» WHAT THIS TASK INVOLVES
Reproduce all records below exactly.

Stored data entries
=== Section Start ===

/-- V-DEV-12, V-F-3. -/
theorem test_getFahrenheit : results (exec (.getFahrenheit 1) (afterP1 silent)) = some (0x00, 2560, 0) ∧
    results (exec (.getFahrenheit 0)
      { start silent with slots := [{ freshSlot addrB .ds18b20 with temp := 0xFC90, tvalid := true }] }) =
      some (0x00, 0xFFFFFFFFFFFFEB10, 1) := by decide

/-- V-ENC-18 as a step. -/
theorem test_step_illegal : results (step ((afterP1 silent).withFetchWord 32 0x00000102)) = some (0x08, 0, 0) := by decide

/-- The step after withFetchWord runs that word. -/
theorem test_step_fetch : results (step ((afterP1 silent).withFetchWord 32 0x00000009)) = some (0x00, 4, 8) := by decide

/-- V-DEV-14: B removed from the bus. -/
theorem test_missing_sensor : (after (exec (.retrieveData 2) (afterP1 (.reference (busOf [addrS, addrB2, addrD]))))).map
      (fun t => (t.status, t.slots[2]?)) = some (0x02, some { freshSlot addrB .ds18b20 with state := .ready }) := by decide

/-! ## Witnesses of the statements' hypotheses -/

/-- Every address bit and its complement, as a lone device answers. -/
def lone (a : Addr) (i : Nat) : Bool := a.getLsbD i
def loneNot (a : Addr) (i : Nat) : Bool := !a.getLsbD i

/-- Every bit a conflict. -/
def low (_ : Nat) : Bool := false

/-- Prepared answers to SEARCH from these bit functions. -/
def answering (b cb : Nat → Bool) (n : Nat) : Env := .answers [true] (searchAnswers b cb n) []

theorem witness_powerOnInput : ({ afterP1 silent with inputs := [.powerOn] } : State).inputs = .powerOn :: [] := by decide

/-- The invariant holds of a state with devices, a temperature and a pass under way; its step answers next. -/
def busyState : State :=
  { start silent with
    cur := { la := addrS, ld := 3, done := false, cause := .notOver, pass := 1 },
    slots := [{ freshSlot addrS .ds18s20 with state := .ready, temp := 0xFE6C, tvalid := true }],
    inputs := [.command 0x00000130] }

theorem witness_stepKeepsInvariant : busyState.Inv ∧ (after (step busyState)).isSome = true := by decide
theorem witness_stepKeepsInvariant_passOver : (afterP1 silent).Inv ∧ (after (step (afterP1 silent))).isSome = true := by decide
theorem witness_stepRuns : busyState.inputs = .command 0x00000130 :: [] ∧ decode 0x00000130 = .ok (.getCelsius 1) :=
  ⟨rfl, by decide⟩
theorem witness_illegalWord : ∀ row ∈ opcodeRows, (0x01000002 : Word) &&& row.2 ≠ row.1 := by simp [opcodeRows]
theorem witness_illegalWord_input :
    ({ start silent with inputs := [.command 0x01000002] } : State).inputs = .command 0x01000002 :: [] := by decide
theorem witness_input_none : (start silent).inputs = [] := by decide
theorem witness_input_environment :
    ({ start silent with inputs := [.environment (.reference (busOf [addrB]))] } : State).inputs =
      .environment (.reference (busOf [addrB])) :: [] := rfl
theorem witness_input_others :
    ({ start silent with inputs := [.powerOnDuring 0x00000002] } : State).inputs = .powerOnDuring 0x00000002 :: [] ∧
    ({ start silent with inputs := [.commandDuring 0x00000002 0x00000003] } : State).inputs =
      .commandDuring 0x00000002 0x00000003 :: [] ∧
    ({ start silent with inputs := [.outOfScope .alarmSearch] } : State).inputs = .outOfScope .alarmSearch :: [] := by decide

/-- A command that makes one call: the stall after 0 calls is met, the stall after 1 call is not. -/
def noPresence (ins : List Input) : State := { start (.answers [false] [] []) with inputs := ins }
theorem witness_input_stall :
    (after (runWord 0x00000002 { noPresence [.commandStalls 0x00000002 0] with inputs := [] })).map (fun t => t.trace.length) = some 1 ∧
    faultOf (step (noPresence [.commandStalls 0x00000002 0])) = some .primitiveNeverReturned ∧
    (after (step (noPresence [.commandStalls 0x00000002 1]))).isSome = true := by decide

theorem witness_decodeOfEncode : (Instr.setResolution 255 255).wf = true ∧ Instr.search.wf = true := by decide
theorem witness_encodeOfDecode : decode 0x00FFFF20 = .ok (.setResolution 255 255) := by decide

theorem witness_search_over : (afterP1 silent).cur.done = true := by decide
/-- Both a table that is full and one of the smallest size. -/
theorem witness_search_full :
    let s := { State.powerOnWith (inst 0) [] silent 0 with slots := [freshSlot addrS .ds18s20] }
    s.cur.done = false ∧ s.slots.length = s.params.lastSlot.val + 1 := by decide
theorem witness_search_noPresence : (noPresence []).cur.done = false ∧
    (noPresence []).slots.length ≠ (noPresence []).params.lastSlot.val + 1 ∧ (noPresence []).env = .answers (false :: []) [] [] := by
  decide

/-- A lone device: no conflict at all. -/
theorem witness_search_lone :
    let s := start (answering (lone addrB) (loneNot addrB) 64)
    s.cur.done = false ∧ s.slots.length ≠ s.params.lastSlot.val + 1 ∧
    s.env = .answers (true :: []) (searchAnswers (lone addrB) (loneNot addrB) 64 ++ []) [] ∧
    (∀ i < 64, ¬(lone addrB i = true ∧ loneNot addrB i = true)) ∧
    (∀ i < 64, addrB.getLsbD i = direction s.cur.la s.cur.ld.toInt (lone addrB i) (loneNot addrB i) i) ∧
    IsLastZeroConflict (lone addrB) (loneNot addrB) addrB 0xFF ∧ addrValid s.params addrB = true := by
  refine ⟨rfl, by decide, by simp [start, answering, State.powerOnWith], by decide, by decide, .inl ⟨rfl, by decide⟩, by decide⟩

/-- A bus held low (V-SRCH-4): a conflict at every bit, the last at bit 63. -/
theorem witness_search_low :
    let s := start (answering low low 64)
    s.cur.done = false ∧ s.slots.length ≠ s.params.lastSlot.val + 1 ∧
    s.env = .answers (true :: []) (searchAnswers low low 64 ++ []) [] ∧
    (∀ i < 64, ¬(low i = true ∧ low i = true)) ∧
    (∀ i < 64, (0 : Addr).getLsbD i = direction s.cur.la s.cur.ld.toInt (low i) (low i) i) ∧
    IsLastZeroConflict low low 0 0x3F ∧ addrValid s.params 0 = true := by
  refine ⟨rfl, by decide, by simp [start, answering, State.powerOnWith], by decide, by decide,
    .inr ⟨63, by decide, rfl, by decide, by decide⟩, by decide⟩
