-- ==== Sys2Proof/Machine/InOut.lean ====
section
/-! DEFINITION. The I/O ports: Out and In (47_io.md). -/

namespace Sys2Proof.Machine

/-- Out: OutPort(val(a)) (47_io.md R170). -/
def execOut (a : Operand) (s : State) : Result :=
  s.complete (.out a) (.ok (.goes (s.outPort (s.val a)) (s.fall (.out a))))

/-- In: EndOfInput, then WordOutOfRange, then one code consumed and written to x[a]
(47_io.md R172). -/
def execInp (a : Reg) (s : State) : Result :=
  s.complete (.inp a) <|
    match s.inPort with
    | none => .error { reason := .endOfInput, detail := none }
    | some code => do
      let w ← asWord code
      return .goes (s.consumeInput.writeReg a w) (s.fall (.inp a))

end Sys2Proof.Machine
end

=== Section End ===

» TASK ANSWER
/-- V-DEV-12, V-F-3. -/
theorem test_getFahrenheit : results (exec (.getFahrenheit 1) (afterP1 silent)) = some (0x00, 2560, 0) ∧
    results (exec (.getFahrenheit 0)
      { start silent with slots := [{ freshSlot addrB .ds18b20 with temp := 0xFC90, tvalid := true }] }) =
      some (0x00, 0xFFFFFFFFFFFFEB10, 1) := by decide

/-- V-ENC-18 as a step. -/
theorem test_step_illegal : results (step ((afterP1 silent).withFetchWord 32 0x00000102)) = some (0x08, 0, 0) := by decide

/-- The step after withFetchWord runs that word. -/
theorem test_step_fetch : results (step ((afterP1 silent).withFetchWord 32 0x00000009)) = some (0x00, 4, 8) := by decide

/-- V-DEV-14: B removed from the bus. -/
theorem test_missing_sensor : (after (exec (.retrieveData 2) (afterP1 (.reference (busOf [addrS, addrB2, addrD]))))).map
      (fun t => (t.status, t.slots[2]?)) = some (0x02, some { freshSlot addrB .ds18b20 with state := .ready }) := by decide

/-! ## Witnesses of the statements' hypotheses -/

/-- Every address bit and its complement, as a lone device answers. -/
def lone (a : Addr) (i : Nat) : Bool := a.getLsbD i
def loneNot (a : Addr) (i : Nat) : Bool := !a.getLsbD i

/-- Every bit a conflict. -/
def low (_ : Nat) : Bool := false

/-- Prepared answers to SEARCH from these bit functions. -/
def answering (b cb : Nat → Bool) (n : Nat) : Env := .answers [true] (searchAnswers b cb n) []

theorem witness_powerOnInput : ({ afterP1 silent with inputs := [.powerOn] } : State).inputs = .powerOn :: [] := by decide

/-- The invariant holds of a state with devices, a temperature and a pass under way; its step answers next. -/
def busyState : State :=
  { start silent with
    cur := { la := addrS, ld := 3, done := false, cause := .notOver, pass := 1 },
    slots := [{ freshSlot addrS .ds18s20 with state := .ready, temp := 0xFE6C, tvalid := true }],
    inputs := [.command 0x00000130] }

theorem witness_stepKeepsInvariant : busyState.Inv ∧ (after (step busyState)).isSome = true := by decide
theorem witness_stepKeepsInvariant_passOver : (afterP1 silent).Inv ∧ (after (step (afterP1 silent))).isSome = true := by decide
theorem witness_stepRuns : busyState.inputs = .command 0x00000130 :: [] ∧ decode 0x00000130 = .ok (.getCelsius 1) :=
  ⟨rfl, by decide⟩
theorem witness_illegalWord : ∀ row ∈ opcodeRows, (0x01000002 : Word) &&& row.2 ≠ row.1 := by simp [opcodeRows]
theorem witness_illegalWord_input :
    ({ start silent with inputs := [.command 0x01000002] } : State).inputs = .command 0x01000002 :: [] := by decide
theorem witness_input_none : (start silent).inputs = [] := by decide
theorem witness_input_environment :
    ({ start silent with inputs := [.environment (.reference (busOf [addrB]))] } : State).inputs =
      .environment (.reference (busOf [addrB])) :: [] := rfl
theorem witness_input_others :
    ({ start silent with inputs := [.powerOnDuring 0x00000002] } : State).inputs = .powerOnDuring 0x00000002 :: [] ∧
    ({ start silent with inputs := [.commandDuring 0x00000002 0x00000003] } : State).inputs =
      .commandDuring 0x00000002 0x00000003 :: [] ∧
    ({ start silent with inputs := [.outOfScope .alarmSearch] } : State).inputs = .outOfScope .alarmSearch :: [] := by decide

/-- A command that makes one call: the stall after 0 calls is met, the stall after 1 call is not. -/
def noPresence (ins : List Input) : State := { start (.answers [false] [] []) with inputs := ins }
theorem witness_input_stall :
    (after (runWord 0x00000002 { noPresence [.commandStalls 0x00000002 0] with inputs := [] })).map (fun t => t.trace.length) = some 1 ∧
    faultOf (step (noPresence [.commandStalls 0x00000002 0])) = some .primitiveNeverReturned ∧
    (after (step (noPresence [.commandStalls 0x00000002 1]))).isSome = true := by decide

theorem witness_decodeOfEncode : (Instr.setResolution 255 255).wf = true ∧ Instr.search.wf = true := by decide
theorem witness_encodeOfDecode : decode 0x00FFFF20 = .ok (.setResolution 255 255) := by decide

theorem witness_search_over : (afterP1 silent).cur.done = true := by decide
/-- Both a table that is full and one of the smallest size. -/
theorem witness_search_full :
    let s := { State.powerOnWith (inst 0) [] silent 0 with slots := [freshSlot addrS .ds18s20] }
    s.cur.done = false ∧ s.slots.length = s.params.lastSlot.val + 1 := by decide
theorem witness_search_noPresence : (noPresence []).cur.done = false ∧
    (noPresence []).slots.length ≠ (noPresence []).params.lastSlot.val + 1 ∧ (noPresence []).env = .answers (false :: []) [] [] := by
  decide

/-- A lone device: no conflict at all. -/
theorem witness_search_lone :
    let s := start (answering (lone addrB) (loneNot addrB) 64)
    s.cur.done = false ∧ s.slots.length ≠ s.params.lastSlot.val + 1 ∧
    s.env = .answers (true :: []) (searchAnswers (lone addrB) (loneNot addrB) 64 ++ []) [] ∧
    (∀ i < 64, ¬(lone addrB i = true ∧ loneNot addrB i = true)) ∧
    (∀ i < 64, addrB.getLsbD i = direction s.cur.la s.cur.ld.toInt (lone addrB i) (loneNot addrB i) i) ∧
    IsLastZeroConflict (lone addrB) (loneNot addrB) addrB 0xFF ∧ addrValid s.params addrB = true := by
  refine ⟨rfl, by decide, by simp [start, answering, State.powerOnWith], by decide, by decide, .inl ⟨rfl, by decide⟩, by decide⟩

/-- A bus held low (V-SRCH-4): a conflict at every bit, the last at bit 63. -/
theorem witness_search_low :
    let s := start (answering low low 64)
    s.cur.done = false ∧ s.slots.length ≠ s.params.lastSlot.val + 1 ∧
    s.env = .answers (true :: []) (searchAnswers low low 64 ++ []) [] ∧
    (∀ i < 64, ¬(low i = true ∧ low i = true)) ∧
    (∀ i < 64, (0 : Addr).getLsbD i = direction s.cur.la s.cur.ld.toInt (low i) (low i) i) ∧
    IsLastZeroConflict low low 0 0x3F ∧ addrValid s.params 0 = true := by
  refine ⟨rfl, by decide, by simp [start, answering, State.powerOnWith], by decide, by decide,
    .inr ⟨63, by decide, rfl, by decide, by decide⟩, by decide⟩
-- ==== Sys2Proof/Machine/InOut.lean ====
section
/-! DEFINITION. The I/O ports: Out and In (47_io.md). -/

namespace Sys2Proof.Machine

/-- Out: OutPort(val(a)) (47_io.md R170). -/
def execOut (a : Operand) (s : State) : Result :=
  s.complete (.out a) (.ok (.goes (s.outPort (s.val a)) (s.fall (.out a))))

/-- In: EndOfInput, then WordOutOfRange, then one code consumed and written to x[a]
(47_io.md R172). -/
def execInp (a : Reg) (s : State) : Result :=
  s.complete (.inp a) <|
    match s.inPort with
    | none => .error { reason := .endOfInput, detail := none }
    | some code => do
      let w ← asWord code
      return .goes (s.consumeInput.writeReg a w) (s.fall (.inp a))

end Sys2Proof.Machine
end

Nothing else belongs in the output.